PI: Ron Sederoff, North Carolina State University CoPIs: Jeff Tompkins, Clemson University; Paul Sisco, The American Chestnut Foundation Senior Personnel: Frederick Hebard, The American Chestnut Foundation; Chris Smith, Dahlia Nielsen, North Carolina State University; Sandra Anagnostakis, Connecticut Agricultural Experiment Station; John Carlson, Pennsylvania State University; William Powell, State University of New York, Syracuse.

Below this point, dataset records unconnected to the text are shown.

/-- The suffixes of a winch statement: sets of which it has one, with whether it must, and the forms of its operands (R319). -/
def winchForms (t : Tok) : List (Bool × String) × List (List WSlot) :=
  let ops := [(true, "add min max"), (true, "f32 bf16 f16 s32 n32"), (false, "inc")]
  if t == tok "xmit" then ([(false, "inc")], [[.reg, .link], [.reg, .link, .chan]])
  else if t == tok "store" then ([(false, "inc")], [[.reg]])
  else if t == tok "comb" then (ops, [[.reg]])
  else if t == tok "combf" then (ops, [[.reg, .link], [.reg, .link, .chan]])
  else if t == tok "fwd" then ([], [[.link], [.link, .chan]])
  else if t == tok "waitf" then ([(true, "eq ne ge lt")], [[.reg, .value]])
  else if t == tok "sigf" then ([(true, "set add")], [[.reg, .value]])
  else if t == tok "loop" then ([], [[.reg, .label]])
  else if t == tok "bra" then ([], [[.label]])
  else if t == tok "brc" then ([(false, "n")], [[.label]])
  else if t == tok "addh" || t == tok "subh" then ([], [[.reg, .reg, .value]])
  else if t == tok "movh" then ([], [[.reg, .reg]])
  else if t == tok "lih" then ([(false, "hi")], [[.reg, .imm]])
  else if t == tok "cmph" then ([(true, "eq ne ltu geu lts ges")], [[.reg, .value]])
  else if t == tok "ldh" then ([], [[.reg, .base]])
  else if t == tok "setc" then ([], [[.bit]])
  else ([], [[]])

/-- Is a number within bounds, or not fixed by the text? -/
def numberIn (syms : Symbols) (lo hi : Int) (t : Tok) : Bool :=
  match exprValue syms t with
  | some (some v) => lo ≤ v && v ≤ hi
  | some none => true
  | none => false

/-- Is an operand what the form asks for? -/
def winchSlotOk (syms : Symbols) (s : WSlot) (t : Tok) : Bool :=
  let imm := numberIn syms (-2 ^ 31) (2 ^ 32 - 1)
  match s with
  | .reg => isReg 104 16 t
  | .value => isReg 104 16 t || imm t
  | .link => numberIn syms 0 31 t
  | .chan => numberIn syms 0 3 t
  | .imm => imm t
  | .bit => numberIn syms 0 1 t
  | .label => syms.any fun e => e.1 == t
  | .base =>
    match bracketed t with
    | none => false
    | some t =>
      let base := t.takeWhile fun c => c != 43 && c != 45
      isReg 104 16 (trim base) && (base.length = t.length || imm (if (t.drop base.length).head? == some 43 then t.drop (base.length + 1) else t.drop base.length))

/-- Does a statement of winch text stand for an instruction (R318, R319)? -/
def winchStatementOk (syms : Symbols) (l : TextLine) : Bool :=
  let (groups, forms) := winchForms l.base
  let sets := groups.map fun g => (g.1, (listed g.2).filter l.suffixes.contains)
  winchNames.contains l.base
    && l.suffixes.all (fun s => groups.any fun g => (listed g.2).contains s)
    && sets.all (fun g => g.2.length ≤ 1 && (!g.1 || g.2.length = 1))
    && forms.any fun ks => ks.length = l.args.length && (ks.zip l.args).all fun e => winchSlotOk syms e.1 e.2
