-- ==== Sys2Proof/Machine/Image.lean ====
section
/-! DEFINITION. Save images: the crew image (R386, R387), reading its register sections (R378), the context save area with its
directory (R385, R424), and the context fault to which a save that fails escalates (R392). -/

namespace Sys2Proof.Machine

variable {s0 : State}

/-! ### Sections -/

/-- A section whose layout the manual does not give, cut to its size (log 22). -/
def packed (n size : Nat) (xs : List Nat) : List Byte := ((Config.packFields n xs) ++ List.replicate size 0).take size

/-- A number laid out from fields of given widths, the first in the lowest bits (DEDUCED, log 59). -/
def packBits : List (Nat × Nat) → Nat
  | [] => 0
  | (w, v) :: t => v % 2 ^ w + 2 ^ w * packBits t

/-- The fields of given widths, the first in the lowest bits, and what lies above them. -/
def cutBits : List Nat → Nat → List Nat
  | [], n => [n]
  | w :: ws, n => n % 2 ^ w :: cutBits ws (n / 2 ^ w)

/-- An index and its valid bit (R42 JOIN, PARENT). -/
def optBits : Option Nat → List (Nat × Nat)
  | some n => [(2, n), (1, 1)]
  | none => [(2, 0), (1, 0)]

/-- The number of a split's state (R42). -/
def SplitSt.code : SplitSt → Nat
  | .ready => 0 | .blocked => 1 | .mergeWait => 2 | .frameWait => 3 | .stopped => 4

/-- The state of a split in an image: stopped in a stopped crew's, else what it was before the save stopped it (R70, R378). -/
def Split.imageState (p : Split) (stopped : Bool) : SplitSt := if p.st = .stopped && !stopped then p.held else p.st

/-- A split table entry of 64 bytes in the fields of R42. -/
def splitBytes (stopped : Bool) : Option Split → List Byte
  | some p => leBytes (packBits ([(1, 1), (3, (p.imageState stopped).code), (56, p.pc.toNat), (128, p.mask.toNat), (32, p.fmt.toNat), (8, p.wbase), (16, p.depth)]
      ++ optBits p.join ++ [(64, p.clock), (4, p.mstack.length), (32, p.mspill.length)])) 64
  | none => List.replicate 64 0

/-- A join record of 16 bytes (R42): one in use has SIDES 1 to 4. -/
def joinBytes : Option JoinRec → List Byte
  | some j => leBytes (packBits ([(56, j.mergePc.toNat), (32, j.fmt.toNat), (8, j.base), (16, j.depth)] ++ optBits j.parent ++ [(3, j.sides)])) 16
  | none => List.replicate 16 0

/-- A mask-stack entry of 48 bytes (R48): kind 1 a PATH entry, 2 an RJ entry, 0 none. -/
def maskBytes : Option MaskEntry → List Byte
  | some (.path t l m f w) => leBytes (packBits [(2, 1), (56, t.toNat), (128, l.toNat), (56, m.toNat), (32, f.toNat), (8, w)]) 48
  | some (.rj m u f w) => leBytes (packBits [(2, 2), (56, 0), (128, u.toNat), (56, m.toNat), (32, f.toNat), (8, w)]) 48
  | none => List.replicate 48 0

/-- The sections that hold the split table, the join records and the mask stacks (R386). -/
def splitSection (c : Crew) (stopped : Bool) : List Byte := ((List.range 4).map fun k => splitBytes stopped (c.split? k)).flatten
def joinSection (c : Crew) : List Byte := ((List.range 3).map fun k => joinBytes (Tab.find c.joins k)).flatten
def maskSection (c : Crew) : List Byte :=
  ((List.range 4).map fun k => ((List.range 8).map fun j => maskBytes ((c.split? k).bind fun p => p.mstack[j]?)).flatten).flatten

/-- The sections of a crew image up to the vector rows (R386). -/
def crewSections (s : State) (x : Nat) (c : Crew) (st : Nat) : List Byte :=
  let tm := s.team? c.team
  let slot := match tm with
    | some t => (((t.cores.zip t.slots).find? fun e => e.1 == placeCore x).map Prod.snd).getD 0
    | none => 0
  let size := 4096 + 4 * c.width * c.wrows
  let header := leBytes (st + 2 ^ 64 + 2 ^ 96 * crewId c.ctx x + 2 ^ 128 * (c.width / 32) + 2 ^ 136 * (slot % 2 ^ 8)
    + 2 ^ 144 * c.wrows + 2 ^ 160 * size + 2 ^ 192 * (s.now % 2 ^ 64)) 64
  header
    ++ (match c.frec with | some r => r.bytes | none => List.replicate 64 0)
    ++ splitSection c (st == 2) ++ joinSection c ++ List.replicate 16 0 ++ maskSection c
    ++ ((List.range 64).map fun n => leBytes (c.uni n).toNat 8).flatten
    ++ (List.replicate 16 255 ++ ((List.range 7).map fun n => leBytes (c.predSet (n + 1)).toNat 16).flatten)
    ++ ((List.range 4).map fun n => leBytes (c.layReg n).toNat 32).flatten
    ++ ((List.range 4).map fun n => let v := Tab.get (0, 0) c.lstat n; leBytes (v.2 + 2 ^ 32 * v.1) 8).flatten
    ++ ([c.gmod, c.gfab, c.open_.length, c.closed, c.done, c.claimSeq, c.spillTop.toNat, 0].map fun v => leBytes v 8).flatten
    ++ packed 4 512 ((c.uncov.filter fun u => u.poison != 0).map fun u => [u.id, u.poison.toNat]).flatten
    ++ packed 5 256 ((c.targets.map fun t => t.2.peer :: t.2.counts).flatten)
    ++ packed 6 256 ((c.handles.map fun h => [h.1, h.2.seq, h.2.tag, h.2.cap]).flatten)
    ++ List.replicate 224 0

/-- The crew image (R386): `st` is IMG.STATE. -/
def crewImage (s : State) (x : Nat) (c : Crew) (st : Nat) : List Byte :=
  crewSections s x c st
    ++ ((List.range c.wrows).map fun r => ((List.range c.width).map fun l => leBytes (c.row r l).toNat 4).flatten).flatten

/-- IMG.STATE of a crew before it is stopped for a save. -/
def imageState (c : Crew) : Nat :=
  if c.st = .stopped then 2 else if c.splits.any fun e => e.2.st == .ready then 0 else 1

/-! ### Reading an image -/

/-- Bytes of an image as a number. -/
def imgNum (bs : List Byte) (off n : Nat) : Nat := leNat ((bs.drop off).take n)

/-- The bytes are 0. -/
def imgZero (bs : List Byte) (off n : Nat) : Bool := imgNum bs off n == 0

/-- A split that only an image describes. -/
def Split.blank : Split :=
  { st := .ready, pc := 0, mask := 0, fmt := 0x880, wbase := 0, depth := 0, join := none, clock := 0, mstack := []
    mspill := [], frames := [], wait := .none, run := 0, held := .ready, faulted := false, trapped := false, windows := []
    latchA := none, latchB := none }

/-- What a restored split of a STATE of R42 is once its crew is resumed. The image holds no wait: a blocked or stopped split that stands at the same
instruction on the core is what it is there, and another one issues the instruction at its PC again (DEDUCED, log 59). -/
def heldOf (old : Option Split) (pc st : Nat) : SplitSt :=
  let here := match old with | some p => if p.pc.toNat = pc then some p.held else none | none => none
  match st with
  | 0 => .ready
  | 1 => if here = some .blocked then .blocked else .ready
  | 2 => .mergeWait
  | 3 => .frameWait
  | _ => here.getD .ready

/-- The widths of the fields of a split entry, a join record and a mask-stack entry. -/
def splitWidths : List Nat := [1, 3, 56, 128, 32, 8, 16, 2, 1, 64, 4, 32]
def joinWidths : List Nat := [56, 32, 8, 16, 2, 1, 3]
def maskWidths : List Nat := [2, 56, 128, 56, 32, 8]

/-- The fields of an entry of an image and the bits above them, which are reserved. -/
def imageFields (bs : List Byte) (off n : Nat) (ws : List Nat) : List Nat := cutBits ws (imgNum bs off n)
def splitImage (bs : List Byte) (k : Nat) : List Nat := imageFields bs (0x80 + 64 * k) 64 splitWidths
def joinImage (bs : List Byte) (k : Nat) : List Nat := imageFields bs (0x180 + 16 * k) 16 joinWidths
def maskImage (bs : List Byte) (k j : Nat) : List Nat := imageFields bs (0x1C0 + 384 * k + 48 * j) 48 maskWidths

/-- The valid bit or index of an option in an image. -/
def optOf (v n : Nat) : Option Nat := if v = 1 then some n else none

/-- A mask-stack entry as an image gives it. -/
def maskOf (xs : List Nat) : Option MaskEntry :=
  let n := fun k => xs.getD k 0
  match n 0 with
  | 1 => some (.path (BitVec.ofNat 56 (n 1)) (BitVec.ofNat 128 (n 2)) (BitVec.ofNat 56 (n 3)) (BitVec.ofNat 32 (n 4)) (n 5))
  | 2 => some (.rj (BitVec.ofNat 56 (n 3)) (BitVec.ofNat 128 (n 2)) (BitVec.ofNat 32 (n 4)) (n 5))
  | _ => none

/-- A split entry as an image gives it (R378), over what the core holds beside it: its frames, its wait where it still is in one, and the
oldest spilled mask-stack entries that MSTACK counts. -/
def splitOf (old : Option Split) (xs : List Nat) (stack : List MaskEntry) : Option Split :=
  let n := fun k => xs.getD k 0
  if n 0 = 0 then none
  else
    let base := old.getD Split.blank
    let held := heldOf old (n 2) (n 1)
    some { base with st := .stopped, held := held, wait := if held = .blocked then base.wait else .none, pc := BitVec.ofNat 56 (n 2)
                     mask := BitVec.ofNat 128 (n 3), fmt := BitVec.ofNat 32 (n 4), wbase := n 5, depth := n 6, join := optOf (n 8) (n 7)
                     clock := n 9, mstack := stack, mspill := base.mspill.drop (base.mspill.length - n 11) }

/-- A join record as an image gives it; one with SIDES 0 is free. -/
def joinOf (xs : List Nat) : Option JoinRec :=
  let n := fun k => xs.getD k 0
  if n 6 = 0 then none
  else some { mergePc := BitVec.ofNat 56 (n 0), fmt := BitVec.ofNat 32 (n 1), base := n 2, depth := n 3, parent := optOf (n 5) (n 4)
              sides := n 6 }

/-- Numbered entries that are present. -/
def present {β : Type} : Nat → List (Option β) → Table β
  | _, [] => []
  | k, some v :: t => (k, v) :: present (k + 1) t
  | k, none :: t => present (k + 1) t

/-- The split table with its mask stacks, and the join records, of an image. -/
def imageSplits (c : Crew) (bs : List Byte) : Table Split :=
  present 0 ((List.range 4).map fun k =>
    let xs := splitImage bs k
    splitOf (c.split? k) xs ((List.range (xs.getD 10 0)).filterMap fun j => maskOf (maskImage bs k j)))
def imageJoins (bs : List Byte) : Table JoinRec := present 0 ((List.range 3).map fun k => joinOf (joinImage bs k))

/-- Is a reserved bit of the split table, the join records or the mask stacks nonzero, or are there more than 8 on-chip entries (R378)? -/
def imageOdd (bs : List Byte) : Bool :=
  (List.range 4).any (fun k => let xs := splitImage bs k
    xs.getD 12 0 != 0 || (xs.getD 0 0 == 1 && 8 < xs.getD 10 0) || (List.range 8).any fun j => (maskImage bs k j).getD 6 0 != 0)
  || (List.range 3).any fun k => (joinImage bs k).getD 7 0 != 0

/-- Does `crest` reject the image (R378)? -/
def imageBad (c : Crew) (x : Nat) (bs : List Byte) : Bool :=
  let splits := imageSplits c bs
  let joins := imageJoins bs
  imgNum bs 8 4 != 1 || imgNum bs 12 4 != crewId c.ctx x || imgNum bs 16 1 != c.width / 32 || imgNum bs 18 2 != c.wrows
    || imgNum bs 0 8 / 4 != 0 || !imgZero bs 32 32
    || !imgZero bs 0x4F 1 || ((List.range 4).any fun k => layReserved (BitVec.ofNat 256 (imgNum bs (0xA40 + 32 * k) 32)))
    || !imgZero bs 0x1B0 16 || !imgZero bs 0xB18 8 || !imgZero bs 0xF20 224
    || imageOdd bs || splits.any fun e =>
      e.2.mask &&& ~~~laneMask c.width != 0 || !fmtOk false e.2.fmt.toNat
        || (match e.2.join with | some j => (Tab.find joins j).isNone | none => false)

/-- The crew with the register sections of an image (R378): split table, join records, mask stacks, `s`, `p`, layout registers, LSTAT
counters and `v`. -/
def Crew.fromImage (c : Crew) (bs : List Byte) : Crew :=
  let c1 : Crew := { c with splits := imageSplits c bs, joins := imageJoins bs
                            lstat := (List.range 4).foldl (fun (t : Table (Nat × Nat)) n =>
                              Tab.set (0, 0) t n (imgNum bs (0xAC4 + 8 * n) 4, imgNum bs (0xAC0 + 8 * n) 4)) [] }
  let c2 := (List.range 64).foldl (fun (c : Crew) n => c.setUni n (imgNum bs (0x7C0 + 8 * n) 8)) c1
  let c3 := (List.range 7).foldl (fun (c : Crew) n =>
    { c with p := Tab.set 0 c.p (n + 1) (BitVec.ofNat 128 (imgNum bs (0x9D0 + 16 * n) 16) &&& laneMask c.width) }) c2
  let c4 := (List.range 4).foldl (fun (c : Crew) n => c.setLay n (BitVec.ofNat 256 (imgNum bs (0xA40 + 32 * n) 32))) c3
  (List.range c.wrows).foldl (fun (c : Crew) r =>
    (List.range c.width).foldl (fun (c : Crew) l => c.setRow r l (imgNum bs (0x1000 + 4 * (c.width * r + l)) 4)) c) c4

/-! ### The context fault -/

/-- A winch context that stops (R469). -/
def Wctx.stopped (v : Wctx) : Wctx := { v with state := 4, wait := 0, cmd := none, stepping := false, burst := 0 }

/-- The stop command (R469), also given by a context fault (R392): at the next chunk boundary; one that waits, or has not begun since the
last one, is at a boundary. -/
def Wctx.stop (v : Wctx) : Wctx :=
  if v.state = 3 || (v.state = 2 && v.burst = 0) then v.stopped
  else if v.state = 2 then { v with cmd := some 3 }
  else v

/-- A context stops (R392, R484): its crews, those in an image too, and its winch contexts. -/
def stopContext (g : Go s0) (ctx : Nat) : Go s0 :=
  let g := modCtx g ctx fun v => { v with state := if v.state = 3 then 3 else 2 }
  let g := g.each (g.st.crews.filter fun e => e.2.ctx == ctx && e.2.st == .running) fun e g => modCrew g e.1 Crew.stop
  let g := g.each (g.st.saved.filter fun e => e.2.ctx == ctx) fun e g =>
    g.put (.saved e.1 (some { e.2 with crews := e.2.crews.map fun c => (c.1, if c.2.st = .running then c.2.stop else c.2) }))
  g.each (g.st.wctxs.filter fun e => e.2.tid.toNat == ctx) fun e g => g.put (.wctx e.1 e.2.stop)

/-- A context fault (R392), naming a crew: only ABORT resolves it. -/
def contextFault (g : Go s0) (ctx id : Nat) : Go s0 := sendRecord (stopContext g ctx) ctx (FaultRec.event 3 0 id 0 g.st.now)

/-- The identifier of a team's first crew (R373). -/
def State.firstCrew (s : State) (t : Nat) : Nat :=
  let here := (s.crews.filter fun e => e.2.team == t) ++
    (s.saved.map fun e => e.2.crews.filter fun c => c.2.team == t).flatten
  match here.foldl (fun (m : Option (Nat × Crew)) e => match m with
      | some v => if e.2.crewNo < v.2.crewNo then some e else some v
      | none => some e) none with
  | some e => crewId e.2.ctx e.1
  | none => 0

end Sys2Proof.Machine
end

The family of forest trees (the Fagaceae) that includes the chestnuts, oaks and beeches, dominate the hardwood forests of the northern hemisphere. This project will study the genomes of this family of trees because the species have significant economic value and represent a major natural resource. Chestnut will be used as the model to advance the production of an American chestnut (Castanea dentata) resistant to chestnut blight through physical identification of genes for resistance. Chestnut blight, caused by Cryphonectria parasitica, was among the greatest ecological disaster in this nation's history. This project would be the first genome project directed to ecosystem restoration and would provide a model for addressing ecological crises caused by pathogens and pests that threaten the world's forest resources. This project's work will focus on mapping of the chestnut genome and the comparison of chestnut to oaks, beeches and other forest trees. A major objective is an integrated genetic and physical map of chestnut that would become the basis for future targeted sequencing or whole genome sequencing.
The work proposed would accelerate breeding programs for chestnut for urban and rural forestry, food crops, timber, high quality wood products and ecological restoration. Scientific progress would be accelerated for all species of the Fagaceae. Breeding would be advanced for oak and beech species, as well. The selection of a disease resistant chestnut would have dramatic value for rural communities in the Appalachian Mountains, a region of the USA that is in great need of economic development. Resistant chestnut trees could restore a vast damaged ecosystem, provide nutrients for wildlife, and create major new economic resources.
The Project will help organize an international working community for genomics of the Fagaceae. A series of work shops developed with the Institute of Forest Biotechnology will be held for the Heritage Tree Program. Undergraduates and faculty from St. Augustine's, a Historically Black College, will take part in the bioinformatics analysis as summer interns. Genomics and Proteomics training will be provided to high school teacher as part of an ongoing program at Clemson University.
Access to project outcomes: Sequence data will deposited in GenBank (www.ncbi.nih.gov/Genbank/ ) within 60 days of analysis. A web site for the Fagaceae community has been set up at Clemson University (www.genome.clemson.edu/projects/fagaceae/). An archive of EST and BAC clones will be maintained at Clemson through the Clemson University of Genomics Institute (CGUI).